I mean n=1 but I starred, pulled, messed with using and extending it for a week, then dumped it and went back to my DIYclaw because it seems to spend fewer tokens and get more consistent results.
None of these projects are very good, but infra providers are happy to sell shovels to the hype rush.
Your DIYclaw experience tracks. Leaner setups beat bloated ones for people willing to wire things up themselves. Been building atmita.com as a cloud-hosted version for the crowd that won't do that at all: scheduled automations with bounded context and managed OAuth, so runs don't spiral into token churn.

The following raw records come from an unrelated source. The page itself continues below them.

/-- COMMIT writes CEk_COMMIT for a head and waits for the end of its check, or goes on with rd = 2^32 and Z clear where the write is refused; RELEASE
writes the release time of a head and then CEk_RELEASE, and Z says that all three writes were accepted (R281, R282). -/
def Obligations.CueCommitsAndReleases : Prop :=
  ∀ (n : Fin 24) (h : Nat) (c : CommitSet) (s : State),
    let w := s.word n
    let pc := s.cpc n
    let o := cuOriginAt n pc s.fresh.1
    let time := (s.a2 n w).toNat
    let stat (t : State) := t.rd (.CE_CSTAT, [h / 2, h % 2])
    let held (t : State) := t.get (F.CE_RELEASE_AT_LO_T (h / 2) (h % 2)) = time % 2 ^ 32 ∧ t.get (F.CE_RELEASE_AT_HI_T (h / 2) (h % 2)) = time / 2 ^ 32 % 2 ^ 8
    pc ≠ 16383 → (s.cue n).kicks = [] → selHead n w = some h → s.served = true → s.rights o 14 = 3 →
    (Runs s n 0x36 .i 0x100 → iImm w < 64 → iImm w / 32 = 0 → s.checking h = false → Does (.cuCommit n) s fun t =>
      t.cst n = 2 ∧ t.cpc n = pc ∧ (t.cue n).wait = some ⟨.commit h, iRd w, s.tick, none⟩ ∧
      stat t = w32 (1 + (s.a1 n w).toNat % 65536 * 65536) ∧ ∀ m r, t.creg m r = s.creg m r) ∧
    (Runs s n 0x36 .i 0x100 → iImm w < 128 → s.checking h = true → s.get (F.CU_TRAP_EN_ACC n) = 0 → Does (.cuCommit n) s fun t =>
      Gives s n (iRd w) (w40 (2 ^ 32)) (setZ (s.flags n) false) t ∧ stat t = stat s ∧ (t.rd (.xx_STATUS, [20, n])).getLsbD 4 = true) ∧
    (Runs s n 0x37 .s 0x102 → iImm w < 64 → (s.head h).prepared = none → s.get (F.CU_TRAP_EN_ACC n) = 0 → Does (.cuRelease n) s fun t =>
      held t ∧ t.flags n = setZ (s.flags n) false ∧ (t.rd (.xx_STATUS, [20, n])).getLsbD 4 = true ∧ ∀ m r, t.creg m r = s.creg m r) ∧
    (Runs s n 0x37 .s 0x102 → iImm w / 32 = 1 → (s.head h).prepared = some c → c.head = h → c.members = [] → (s.head h).latest = c.serial →
      Does (.cuRelease n) s fun t =>
        held t ∧ t.flags n = setZ (s.flags n) true ∧ (t.head h).prepared = none ∧ bits (stat t) 2 0 = 7 ∧ bits (stat t) 7 4 = 14 ∧
        (∀ m r, t.creg m r = s.creg m r) ∧ (Calm s n → t.cpc n = pc + 1 ∧ t.cst n = 1))

/-- The waits: one for an event that has occurred, for a head that does not run, or for a time that is past goes on at once with the result that its
rule gives; any other waits. A time or line that is past sets LATE and is counted within the late window, and takes trap LATE beyond it (R283, R294,
R298 to R304).

A wait completes once what satisfies it has been delivered: the engine goes on, rd takes the data, a time or line wait takes the domain time, and a
COMMIT sets Z by the state of the commit; a halt that waited for a COMMIT is made then. Before its delivery nothing happens (R281, R289, R294, R301). -/
def Obligations.CueWaits : Prop :=
  (∀ (n : Fin 24) (s : State),
    let w := s.word n
    let pc := s.cpc n
    let rd := iRd w
    let f := s.flags n
    let code := iImm w % 256
    let line := (s.a1 n w).toNat % 8192
    let waits (kind : WaitKind) (hit : Option (Nat × Bool × Nat)) (t : State) :=
      t.cst n = 2 ∧ t.cpc n = pc ∧ (t.cue n).wait = some ⟨kind, rd, s.tick, hit⟩ ∧ ∀ m r, t.creg m r = s.creg m r
    let d := ((s.a1 n w).toNat + 2 ^ 40 - s.cueTime) % 2 ^ 40
    let goal := targetOf (s.head n).frame (s.a1 n w).toNat
    let l := iImm w % 8192
    pc ≠ 16383 →
    (∀ x, Runs s n 0x38 .i 0x100 → iRs1 w = 0 → 16 ≤ code → code ≤ 23 → s.evtLatch n code = some x → s.delivered x.2 = true → Does (.cuWaite n) s fun t =>
      Gives s n rd (w40 x.1) f t ∧ (Calm s n → t.evtLatch n code = none)) ∧
    (∀ x, Runs s n 0x38 .i 0x100 → iRs1 w = 0 → 16 ≤ code → code ≤ 23 → s.evtLatch n code = some x → s.delivered x.2 = false →
      Does (.cuWaite n) s fun t => waits (.device code) (some (x.1, false, x.2)) t ∧ t.evtLatch n code = none) ∧
    (Runs s n 0x38 .i 0x100 → iRs1 w = 0 → 16 ≤ code → code ≤ 23 → s.evtLatch n code = none → Does (.cuWaite n) s (waits (.device code) none)) ∧
    (Runs s n 0x38 .i 0x100 → iRs1 w = 0 → code ≤ 8 → n.val < 16 → s.hst n ≤ 1 → Does (.cuWaite n) s (Gives s n rd (w40 (2 ^ 40 - 1)) f)) ∧
    (Runs s n 0x38 .i 0x100 → iRs1 w = 0 → code ≤ 10 → n.val < 16 → 1 < s.hst n ∨ 8 < code → s.undelivered n code none none = none →
      Does (.cuWaite n) s (waits (.head code) none)) ∧
    (Runs s n 0x39 .i 0x100 → n.val < 16 → s.lineOk n line = true → s.hst n ≤ 1 → Does (.cuWaitl n) s (Gives s n rd (w40 (2 ^ 40 - 1)) f)) ∧
    (Runs s n 0x39 .i 0x100 → n.val < 16 → s.lineOk n line = true → 1 < s.hst n → s.undelivered n 0 (some line) none = none →
      Does (.cuWaitl n) s (waits (.line line) none)) ∧
    (Runs s n 0x3A .i 0x100 → d = 0 → Does (.cuWaitt n) s (Gives s n rd (w40 s.cueTime) (setLate f false))) ∧
    (Runs s n 0x3A .i 0x100 → d ≠ 0 → d < 2 ^ 39 → Does (.cuWaitt n) s (waits (.until (s.a1 n w).toNat) none)) ∧
    (Runs s n 0x3A .i 0x100 → 2 ^ 39 ≤ d → 2 ^ 40 - d ≤ s.lateWindow n → Does (.cuWaitt n) s fun t =>
      Gives s n rd (w40 s.cueTime) (setLate f true) t ∧ t.get (F.CU_LATE_CNT_COUNT n) = min (s.get (F.CU_LATE_CNT_COUNT n) + 1) 65535) ∧
    (Runs s n 0x3A .i 0x100 → 2 ^ 39 ≤ d → s.lateWindow n < 2 ^ 40 - d → Calm s n → s.ie n = true → Does (.cuWaitt n) s fun t =>
      t.get (F.CU_ECAUSE_VECTOR n) = 2 ∧ t.get (F.CU_EPC_EPC n) = pc + 1 ∧ t.get (F.CU_EDATA_DATA n) = min (2 ^ 40 - d) 0xFFFFFFFF ∧
      (t.cue n).eflags = setLate f true ∧ t.ie n = false ∧ t.cpc n = (s.get (F.CU_VBASE_PC n) + 2) % 2 ^ 14) ∧
    (Runs s n 0x3B .i 0x101 → n.val < 16 → s.lineOk n l = true → s.hst n ≤ 1 → Does (.cuWaitp n) s (Gives s n rd (w40 (2 ^ 40 - 1)) f)) ∧
    (Runs s n 0x3B .i 0x101 → n.val < 16 → s.lineOk n l = true → 1 < s.hst n → s.undelivered n 0 (some l) (some goal.toNat) = none →
      ((s.head n).frame : Int) < goal ∨ (goal = ((s.head n).frame : Int) ∧ (s.head n).line < l) →
      Does (.cuWaitp n) s (waits (.frameLine goal.toNat l) none))) ∧
  (∀ (n : Fin 24) (kind : WaitKind) (rd since data at_ : Nat) (s : State),
    let f := s.flags n
    let hit := (s.cue n).wait = some ⟨kind, rd, since, some (data, false, at_)⟩ ∧ at_ + 2 ≤ s.tick
    let timed := (∃ t, kind = .until t) ∨ ∃ x y, kind = .frameLine x y
    rd < 32 → s.cpc n ≠ 16383 →
    (hit → s.cst n = 2 → ¬ timed → (∀ h, kind ≠ .commit h) → Does (.waitComplete n) s fun t =>
      Gives s n rd (w40 data) f t ∧ (t.cue n).wait = none) ∧
    (hit → s.cst n = 2 → timed → data ≠ 2 ^ 40 - 1 → Does (.waitComplete n) s fun t =>
      Gives s n rd (w40 s.cueTime) (setLate f false) t ∧ (t.cue n).wait = none) ∧
    (∀ h, hit → s.cst n = 2 → kind = .commit h → Does (.waitComplete n) s (Gives s n rd (w40 data) (setZ f (2 ≤ data % 8 && data % 8 ≤ 4)))) ∧
    (hit → s.cst n = 3 → Does (.waitComplete n) s fun t => t.cst n = 0 ∧ t.get (F.CU_STAT_STOP n) = 2) ∧
    ((s.cue n).wait = none ∨ (∃ k r t, (s.cue n).wait = some ⟨k, r, t, none⟩) → Does (.waitComplete n) s fun t => t.cues = s.cues ∧ t.regs = s.regs))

Honest tradeoff is less flexibility than a tuned DIY harness.
Yes I believe we're quickly approaching crypto territory, where distributed ledgers certainly have their valuable use cases, but the overwhelming _mindshare_ is active scamming and/or monkey jpegs.
There needs to be a concerted focus on real value for end users and less "yeah the terminator will take your job and raise your kids in your absence"
I'm curious about the sorts of users who care about style but will either one-shot with default style, not providing samples or direction, or who even choose models on that style rather than, you know, substance.
This is why I greatly prefer podcasts where the hosts read the ads. If you're going to take ad money, you better be willing to sell it with your own voice. All else is a descent into scam ad hell.
Everybody does that and has for the past 10 years. People sell the scammiest stuff then completely dissociate and say "sorry guys I didn't know that was a scam haha. I won't do it again. This program brought to you by Honey. I use it and it's great." Their viewers always forgive them.
Others are welcome to look past it. I've unsubbed from a lot of shite on clear signals that they'll say anything and stand for nothing. Ad reads are an incredibly easy, bright line for it if you're someone who gaf.
Can you name a YouTube channel that experienced a drop in viewership, subscribers, any metric whatsoever, after a sponsorship read turned out to be a scam?
In the 1990's and for us GenX'ers, selling out was the worst thing you could do; to take the man's money instead of keeping your integrity. Calling people and bands 'sell outs' (sometimes without justification!) was to insult them.
Now with the rise of 'influencers' selling out is the norm, and people are praised for doing so.
This is a massive shift in the cultural landscape and is perhaps something many born after ~2000 are unaware of.
None of these projects are very good, but infra providers are happy to sell shovels to the hype rush.